(Saved data entries)
§ §

/-- R115: CLEAR, then BACKLIGHT_OFF; `PHASE` stays. -/
def Obligations.TeardownClearsAndDarkens : Prop :=
  ∀ (s : State) (rest : List (BitVec 2)),
    s.busy = false → s.phase = .configured → s.answers = List.replicate 7 0 ++ rest →
    exec .teardown s =
      .next { s with
        busy := false, useq := .idle, tx := none, todo := [], result := some .ok, answers := rest, bl := false
        req := Config.freeReq (s.freeIx + 1), freeIx := s.freeIx + 2
        out := s.out ++ (clearTrace s.addr s.bl ++ [.resp .ok, .w s.addr 0x00 .ok, .resp .ok])
        lcd := s.lcd.observeAll (clearTrace s.addr s.bl ++ [.resp .ok, .w s.addr 0x00 .ok, .resp .ok])
        panel := s.panel.followAll (clearTrace s.addr s.bl ++ [.resp .ok, .w s.addr 0x00 .ok, .resp .ok]) }

/-! ## The emitted values (run on their own: log 6) -/

/-- R118, R119: single nibble writes in command mode. -/
def Obligations.HandshakeNibblesAreSent : Prop :=
  ∀ (s : State) (rest : List (BitVec 2)), s.busy = false → s.answers = List.replicate 3 0 ++ rest →
    exec .nibFs8 s = .next (sent (nibble s.addr s.bl false Config.nibFs8) rest s) ∧
    exec .nibFs4 s = .next (sent (nibble s.addr s.bl false Config.nibFs4) rest s)

/-- R120 to R125: byte writes in command mode, the clear command followed by its wait, and a byte write in data mode. -/
def Obligations.CommandAndDataBytesAreSent : Prop :=
  ∀ (addr7 : BitVec 7) (code : Byte) (s : State) (rest : List (BitVec 2)), s.busy = false → s.answers = List.replicate 6 0 ++ rest →
    exec .cmdFunctionSet s = .next (sent (byte s.addr s.bl false Config.cmdFunctionSet) rest s) ∧
    exec .cmdDisplayCtrl s = .next (sent (byte s.addr s.bl false Config.cmdDisplayCtrl) rest s) ∧
    exec .cmdClear s = .next (sent (byte s.addr s.bl false Config.cmdClear ++ [.d .tClr]) rest s) ∧
    exec .cmdEntryMode s = .next (sent (byte s.addr s.bl false Config.cmdEntryMode) rest s) ∧
    exec (.cmdSetDdram addr7) s =
      .next (sent (byte s.addr s.bl false (Config.cmdSetDdram + BitVec.ofNat 8 addr7.toNat)) rest s) ∧
    exec (.data code) s = .next (sent (byte s.addr s.bl true code) rest s)

/-- R55, R126: one plain bus write; the fields of the word stand where R55 puts them. -/
def Obligations.PlainWordsAreSent : Prop :=
  ∀ (d : BitVec 4) (blb e rs : Bool) (s : State) (c : BitVec 2) (rest : List (BitVec 2)),
    s.busy = false → s.answers = c :: rest → TxResult.ofCode c = .ok →
    exec (.writeWord d blb e rs) s =
      .next (sent [.w s.addr (d ++ BitVec.ofBool blb ++ BitVec.ofBool e ++ 0#1 ++ BitVec.ofBool rs) .ok] rest s) ∧
    exec (.blWord blb) s = .next (sent [.w s.addr (backlightWord blb) .ok] rest s)

/-- An emitted value changes no register of the block whatever the answers (log 6). -/
def Obligations.EmittedValuesLeaveTheRegisters : Prop :=
  ∀ (i : Instr) (s : State), i.isRequest = false → i.isPseudo = false → s.busy = false →
    ∃ t, exec i s = .next t ∧ t.phase = s.phase ∧ t.addr = s.addr ∧ t.bl = s.bl ∧ t.faultCv = s.faultCv ∧ t.req = s.req ∧
      t.freeIx = s.freeIx ∧ t.inputs = s.inputs ∧ t.todo = s.todo ∧
      ∃ tr used, t.out = s.out ++ tr ∧ s.answers = used ++ t.answers ∧ t.lcd = s.lcd.observeAll tr ∧
        t.panel = s.panel.followAll tr

/-! ## Contract violations -/

/-- R63, R64: in every phase, with no bus write; the words are those of a reserved `op` or a non-zero reserved field. -/
def Obligations.ReservedRequestsViolateTheContract : Prop :=
  ∀ (w : BitVec 24) (s : State), s.busy = false →
    exec (.reserved w) s = .next (violated s) ∧
    (reservedOp w = true ∨ reservedField w = true → decodeRequest w = .reserved w)

/-- R144: a request its phase or its operands do not permit, and no other: no event, nothing written but `FAULT_CV`. -/
def Obligations.RequestsNotPermittedViolateTheContract : Prop :=
  ∀ (i : Instr) (s : State), i.isRequest = true → s.busy = false →
    (exec i s = .next (violated s) ↔ permitted s i = false)

/-- R107, and R95 for the phases other than `Configured`: the first request of the expansion is refused and nothing is sent. -/
def Obligations.PrintRefusedAtItsFirstRequestSendsNothing : Prop :=
  ∀ (text : List Byte) (col row : Byte) (s : State), s.busy = false → text.all Config.glyphOk = true →
    (16 ≤ col.toNat ∨ 2 ≤ row.toNat ∨ s.phase ≠ .configured) →
      exec (.print text col row) s = .next { violated s with todo := [] }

§ §

▸ **Action item**
Give back the records above exactly, limited to the lines between the one holding "exec .nibFs4 s" and the one holding "exec (.cmdSetDdram addr7)", inclusive.

▸ **Exercise output**
    exec .nibFs4 s = .next (sent (nibble s.addr s.bl false Config.nibFs4) rest s)

/-- R120 to R125: byte writes in command mode, the clear command followed by its wait, and a byte write in data mode. -/
def Obligations.CommandAndDataBytesAreSent : Prop :=
  ∀ (addr7 : BitVec 7) (code : Byte) (s : State) (rest : List (BitVec 2)), s.busy = false → s.answers = List.replicate 6 0 ++ rest →
    exec .cmdFunctionSet s = .next (sent (byte s.addr s.bl false Config.cmdFunctionSet) rest s) ∧
    exec .cmdDisplayCtrl s = .next (sent (byte s.addr s.bl false Config.cmdDisplayCtrl) rest s) ∧
    exec .cmdClear s = .next (sent (byte s.addr s.bl false Config.cmdClear ++ [.d .tClr]) rest s) ∧
    exec .cmdEntryMode s = .next (sent (byte s.addr s.bl false Config.cmdEntryMode) rest s) ∧
    exec (.cmdSetDdram addr7) s =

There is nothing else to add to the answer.